The invention also provides a method for judging whether a patient is sensitive to bortezomib or a medicament containing bortezomib, which comprises the following steps:
detecting or obtaining the expression quantity data of 97 genes of the multiple myeloma tumor patient to be detected; and classifying the 97 gene expression quantity data of the multiple myeloma tumor patient to be detected by using the multiple myeloma Bayesian classifier, wherein if the multiple myeloma tumor patient to be detected belongs to the MCL1-M-Low subtype, the multiple myeloma tumor patient to be detected is insensitive to bortezomib or the medicine containing bortezomib.
The invention also provides a method for guiding the bortezomib drug administration of the multiple myeloma tumor patient to be detected, which comprises the following steps: detecting or obtaining the expression quantity data of 97 genes of the multiple myeloma tumor patient to be detected; and classifying the 97 gene expression quantity data of the multiple myeloma tumor patient to be detected by using the multiple myeloma Bayesian classifier, and treating with bortezomib or a bortezomib-containing medicament if the multiple myeloma tumor patient to be detected belongs to MCL1-M-High subtype.

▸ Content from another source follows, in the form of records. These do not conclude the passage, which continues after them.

@[simp] theorem breakEnd_mirror (env : Env) (w : W) : (breakEnd env w).ch.mirror = w.ch.mirror := by
  unfold breakEnd
  (try dsimp only)
  (repeat' split) <;> first | simp | rfl

@[simp] theorem breakEnd_mon (env : Env) (w : W) : (breakEnd env w).ch.mon = w.ch.mon := by
  unfold breakEnd
  (try dsimp only)
  (repeat' split) <;> first | simp | rfl

@[simp] theorem breakEnd_rest (env : Env) (w : W) : (breakEnd env w).rest = w.rest := by
  unfold breakEnd
  (try dsimp only)
  (repeat' split) <;> first | simp | rfl

/-! ## The Feed Monitor -/

@[simp] theorem countPeriod_mirror (env : Env) (bad : Bool) (w : W) : (countPeriod env bad w).ch.mirror = w.ch.mirror := by
  unfold countPeriod
  (try dsimp only)
  (repeat' split) <;> first | simp | rfl

@[simp] theorem countPeriod_rest (env : Env) (bad : Bool) (w : W) : (countPeriod env bad w).rest = w.rest := by
  unfold countPeriod
  (try dsimp only)
  (repeat' split) <;> first | simp | rfl

@[simp] theorem advisoryNotice_mirror (env : Env) (i : Fin 8) (raised : Bool) (w : W) : (advisoryNotice env i raised w).ch.mirror = w.ch.mirror := by
  unfold advisoryNotice
  (try dsimp only)
  (repeat' split) <;> first | simp | rfl

@[simp] theorem advisoryNotice_rest (env : Env) (i : Fin 8) (raised : Bool) (w : W) : (advisoryNotice env i raised w).rest = w.rest := by
  unfold advisoryNotice
  (try dsimp only)
  (repeat' split) <;> first | simp | rfl

@[simp] theorem setFlag_mirror (i : Fin 8) (b : Bool) (w : W) : (setFlag i b w).ch.mirror = w.ch.mirror := by
  unfold setFlag
  (try dsimp only)
  (repeat' split) <;> first | simp | rfl

@[simp] theorem setFlag_rest (i : Fin 8) (b : Bool) (w : W) : (setFlag i b w).rest = w.rest := by
  unfold setFlag
  (try dsimp only)
  (repeat' split) <;> first | simp | rfl

@[simp] theorem advisoryRaise_mirror (env : Env) (i : Fin 8) (w : W) : (advisoryRaise env i w).ch.mirror = w.ch.mirror := by
  unfold advisoryRaise
  (try dsimp only)
  (repeat' split) <;> first | simp | rfl

@[simp] theorem advisoryRaise_rest (env : Env) (i : Fin 8) (w : W) : (advisoryRaise env i w).rest = w.rest := by
  unfold advisoryRaise
  (try dsimp only)
  (repeat' split) <;> first | simp | rfl

@[simp] theorem advisoryClear_mirror (env : Env) (i : Fin 8) (w : W) : (advisoryClear env i w).ch.mirror = w.ch.mirror := by
  unfold advisoryClear
  (try dsimp only)
  (repeat' split) <;> first | simp | rfl

@[simp] theorem advisoryClear_rest (env : Env) (i : Fin 8) (w : W) : (advisoryClear env i w).rest = w.rest := by
  unfold advisoryClear
  (try dsimp only)
  (repeat' split) <;> first | simp | rfl

@[simp] theorem monitorChanged_mirror (env : Env) (before after : MonState) (w : W) : (monitorChanged env before after w).ch.mirror = w.ch.mirror := by
  unfold monitorChanged
  (try dsimp only)
  (repeat' split) <;> first | simp | rfl

@[simp] theorem monitorChanged_rest (env : Env) (before after : MonState) (w : W) : (monitorChanged env before after w).rest = w.rest := by
  unfold monitorChanged
  (try dsimp only)
  (repeat' split) <;> first | simp | rfl

@[simp] theorem changeMon_mirror (env : Env) (after : MonState) (w : W) : (changeMon env after w).ch.mirror = w.ch.mirror := by
  unfold changeMon
  (try dsimp only)
  (repeat' split) <;> first | simp | rfl

@[simp] theorem changeMon_rest (env : Env) (after : MonState) (w : W) : (changeMon env after w).rest = w.rest := by
  unfold changeMon
  (try dsimp only)
  (repeat' split) <;> first | simp | rfl

@[simp] theorem monitorFailed_mirror (env : Env) (w : W) : (monitorFailed env w).ch.mirror = w.ch.mirror := by
  unfold monitorFailed
  (try dsimp only)
  (repeat' split) <;> first | simp | rfl

@[simp] theorem monitorFailed_rest (env : Env) (w : W) : (monitorFailed env w).rest = w.rest := by
  unfold monitorFailed
  (try dsimp only)
  (repeat' split) <;> first | simp | rfl

@[simp] theorem monitorSuspect_mirror (env : Env) (w : W) : (monitorSuspect env w).ch.mirror = w.ch.mirror := by
  unfold monitorSuspect
  (try dsimp only)
  (repeat' split) <;> first | simp | rfl

@[simp] theorem monitorSuspect_rest (env : Env) (w : W) : (monitorSuspect env w).rest = w.rest := by
  unfold monitorSuspect
  (try dsimp only)
  (repeat' split) <;> first | simp | rfl

@[simp] theorem monitorHealthy_mirror (env : Env) (w : W) : (monitorHealthy env w).ch.mirror = w.ch.mirror := by
  unfold monitorHealthy
  (try dsimp only)
  (repeat' split) <;> first | simp | rfl

@[simp] theorem monitorHealthy_rest (env : Env) (w : W) : (monitorHealthy env w).rest = w.rest := by
  unfold monitorHealthy
  (try dsimp only)
  (repeat' split) <;> first | simp | rfl

@[simp] theorem stateTests_mirror (env : Env) (w : W) : (stateTests env w).ch.mirror = w.ch.mirror := by
  unfold stateTests
  (try dsimp only)
  (repeat' split) <;> first | simp | rfl

@[simp] theorem stateTests_rest (env : Env) (w : W) : (stateTests env w).rest = w.rest := by
  unfold stateTests
  (try dsimp only)
  (repeat' split) <;> first | simp | rfl

@[simp] theorem evaluate_mirror (env : Env) (bad : Bool) (w : W) : (evaluate env bad w).ch.mirror = w.ch.mirror := by
  unfold evaluate
  dsimp only
  rw [stateTests_mirror, foldl_keeps (fun w => w.ch.mirror) _ (fun w x => by simp)]
  simp

@[simp] theorem evaluate_rest (env : Env) (bad : Bool) (w : W) : (evaluate env bad w).rest = w.rest := by
  unfold evaluate
  dsimp only
  rw [stateTests_rest, foldl_keeps (fun w => w.rest) _ (fun w x => by simp)]
  simp

/-! ## The Mirror Engine -/

@[simp] theorem refreshNeeded_mon (env : Env) (cause : NeedCause) (w : W) : (refreshNeeded env cause w).ch.mon = w.ch.mon := by
  unfold refreshNeeded
  (try dsimp only)
  (repeat' split) <;> first | simp | rfl

@[simp] theorem refreshNeeded_rest (env : Env) (cause : NeedCause) (w : W) : (refreshNeeded env cause w).rest = w.rest := by
  unfold refreshNeeded
  (try dsimp only)
  (repeat' split) <;> first | simp | rfl

@[simp] theorem refreshNeeded_rule (env : Env) (cause : NeedCause) (w : W) : (refreshNeeded env cause w).rule = w.rule := by
  unfold refreshNeeded
  (try dsimp only)
  (repeat' split) <;> first | simp | rfl

@[simp] theorem setMirror_mon (env : Env) (after : MirrorState) (cause : MirrorCause) (w : W) : (setMirror env after cause w).ch.mon = w.ch.mon := by
  unfold setMirror
  (try dsimp only)
  (repeat' split) <;> first | simp | rfl

@[simp] theorem setMirror_rest (env : Env) (after : MirrorState) (cause : MirrorCause) (w : W) : (setMirror env after cause w).rest = w.rest := by
  unfold setMirror
  (try dsimp only)
  (repeat' split) <;> first | simp | rfl

@[simp] theorem setMirror_rule (env : Env) (after : MirrorState) (cause : MirrorCause) (w : W) : (setMirror env after cause w).rule = w.rule := by
  unfold setMirror
  (try dsimp only)
  (repeat' split) <;> first | simp | rfl

@[simp] theorem freeRefresh_mon (w : W) : (freeRefresh w).ch.mon = w.ch.mon := by
  unfold freeRefresh
  (try dsimp only)
  (repeat' split) <;> first | simp | rfl

@[simp] theorem freeRefresh_rest (w : W) : (freeRefresh w).rest = w.rest := by
  unfold freeRefresh
  (try dsimp only)
  (repeat' split) <;> first | simp | rfl

@[simp] theorem freeRefresh_rule (w : W) : (freeRefresh w).rule = w.rule := by
  unfold freeRefresh
  (try dsimp only)
  (repeat' split) <;> first | simp | rfl

@[simp] theorem giveUp_mon (env : Env) (after : MirrorState) (cause : MirrorCause) (need : NeedCause) (w : W) : (giveUp env after cause need w).ch.mon = w.ch.mon := by
  unfold giveUp
  (try dsimp only)
  (repeat' split) <;> first | simp | rfl

@[simp] theorem giveUp_rest (env : Env) (after : MirrorState) (cause : MirrorCause) (need : NeedCause) (w : W) : (giveUp env after cause need w).rest = w.rest := by
  unfold giveUp
  (try dsimp only)
  (repeat' split) <;> first | simp | rfl

@[simp] theorem giveUp_rule (env : Env) (after : MirrorState) (cause : MirrorCause) (need : NeedCause) (w : W) : (giveUp env after cause need w).rule = w.rule := by
  unfold giveUp
  (try dsimp only)
  (repeat' split) <;> first | simp | rfl

@[simp] theorem pinClose_mon (env : Env) (id duration : Nat) (w : W) : (pinClose env id duration w).ch.mon = w.ch.mon := by
  unfold pinClose
  (try dsimp only)
  (repeat' split) <;> first | simp | rfl

@[simp] theorem pinClose_rest (env : Env) (id duration : Nat) (w : W) : (pinClose env id duration w).rest = w.rest := by
  unfold pinClose
  (try dsimp only)
  (repeat' split) <;> first | simp | rfl

@[simp] theorem pinClose_rule (env : Env) (id duration : Nat) (w : W) : (pinClose env id duration w).rule = w.rule := by
  unfold pinClose
  (try dsimp only)
  (repeat' split) <;> first | simp | rfl

@[simp] theorem cancelCued_mon (env : Env) (test : Item → Bool) (w : W) : (cancelCued env test w).ch.mon = w.ch.mon := by
  unfold cancelCued
  (try dsimp only)
  (repeat' split) <;> first | simp | rfl

@[simp] theorem cancelCued_rest (env : Env) (test : Item → Bool) (w : W) : (cancelCued env test w).rest = w.rest := by
  unfold cancelCued
  (try dsimp only)
  (repeat' split) <;> first | simp | rfl

@[simp] theorem cancelCued_rule (env : Env) (test : Item → Bool) (w : W) : (cancelCued env test w).rule = w.rule := by
  unfold cancelCued
  (try dsimp only)
  (repeat' split) <;> first | simp | rfl

@[simp] theorem forgetTries_mon (test : Item → Bool) (w : W) : (forgetTries test w).ch.mon = w.ch.mon := by
  unfold forgetTries
  simp

@[simp] theorem forgetTries_rest (test : Item → Bool) (w : W) : (forgetTries test w).rest = w.rest := by
  unfold forgetTries
  simp

@[simp] theorem forgetTries_rule (test : Item → Bool) (w : W) : (forgetTries test w).rule = w.rule := by
  unfold forgetTries
  simp

@[simp] theorem cancelLanding_mon (env : Env) (test : Item → Bool) (w : W) : (cancelLanding env test w).ch.mon = w.ch.mon := by
  unfold cancelLanding
  (try dsimp only)
  (repeat' split) <;> first | simp | rfl

@[simp] theorem cancelLanding_rest (env : Env) (test : Item → Bool) (w : W) : (cancelLanding env test w).rest = w.rest := by
  unfold cancelLanding
  (try dsimp only)
  (repeat' split) <;> first | simp | rfl

@[simp] theorem cancelLanding_rule (env : Env) (test : Item → Bool) (w : W) : (cancelLanding env test w).rule = w.rule := by
  unfold cancelLanding
  (try dsimp only)
  (repeat' split) <;> first | simp | rfl

@[simp] theorem cancelTouched_mon (env : Env) (id : Nat) (onAir held : Bool) (w : W) : (cancelTouched env id onAir held w).ch.mon = w.ch.mon := by
  unfold cancelTouched
  (try dsimp only)
  (repeat' split) <;> first | simp | rfl

@[simp] theorem cancelTouched_rest (env : Env) (id : Nat) (onAir held : Bool) (w : W) : (cancelTouched env id onAir held w).rest = w.rest := by
  unfold cancelTouched
  (try dsimp only)
  (repeat' split) <;> first | simp | rfl

@[simp] theorem cancelTouched_rule (env : Env) (id : Nat) (onAir held : Bool) (w : W) : (cancelTouched env id onAir held w).rule = w.rule := by
  unfold cancelTouched
  (try dsimp only)
  (repeat' split) <;> first | simp | rfl

@[simp] theorem sweepChange_mon (env : Env) (before : Chan) (id : Nat) (changed : Bool) (w : W) : (sweepChange env before id changed w).ch.mon = w.ch.mon := by
  unfold sweepChange
  (try dsimp only)
  (repeat' split) <;> first | simp | rfl

@[simp] theorem sweepChange_rest (env : Env) (before : Chan) (id : Nat) (changed : Bool) (w : W) : (sweepChange env before id changed w).rest = w.rest := by
  unfold sweepChange
  (try dsimp only)
  (repeat' split) <;> first | simp | rfl

@[simp] theorem sweepChange_rule (env : Env) (before : Chan) (id : Nat) (changed : Bool) (w : W) : (sweepChange env before id changed w).rule = w.rule := by
  unfold sweepChange
  (try dsimp only)
  (repeat' split) <;> first | simp | rfl

@[simp] theorem currentChanged_mon (env : Env) (before : Chan) (id : Nat) (onAir held changed : Bool) (w : W) : (currentChanged env before id onAir held changed w).ch.mon = w.ch.mon := by
  unfold currentChanged
  (try dsimp only)
  (repeat' split) <;> first | simp | rfl

@[simp] theorem currentChanged_rest (env : Env) (before : Chan) (id : Nat) (onAir held changed : Bool) (w : W) : (currentChanged env before id onAir held changed w).rest = w.rest := by
  unfold currentChanged
  (try dsimp only)
  (repeat' split) <;> first | simp | rfl

@[simp] theorem currentChanged_rule (env : Env) (before : Chan) (id : Nat) (onAir held changed : Bool) (w : W) : (currentChanged env before id onAir held changed w).rule = w.rule := by
  unfold currentChanged
  (try dsimp only)
  (repeat' split) <;> first | simp | rfl

@[simp] theorem putCurrent_mon (env : Env) (p : Put) (w : W) : (putCurrent env p w).1.ch.mon = w.ch.mon := by
  unfold putCurrent
  (try dsimp only)
  (repeat' split) <;> first | simp | rfl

The invention also provides a method for guiding the bortezomib drug administration of the multiple myeloma tumor patient to be detected, which comprises the following steps: detecting or obtaining the expression quantity data of 97 genes of the multiple myeloma tumor patient to be detected; and classifying the 97 gene expression quantity data of the multiple myeloma tumor patient to be detected by using the multiple myeloma Bayesian classifier, wherein if the multiple myeloma tumor patient to be detected belongs to the MCL1-M-Low subtype, the multiple myeloma tumor patient to be detected is not treated by bortezomib or bortezomib-containing medicaments.
The expression levels of the above genes are all gene expression levels in tumor cells.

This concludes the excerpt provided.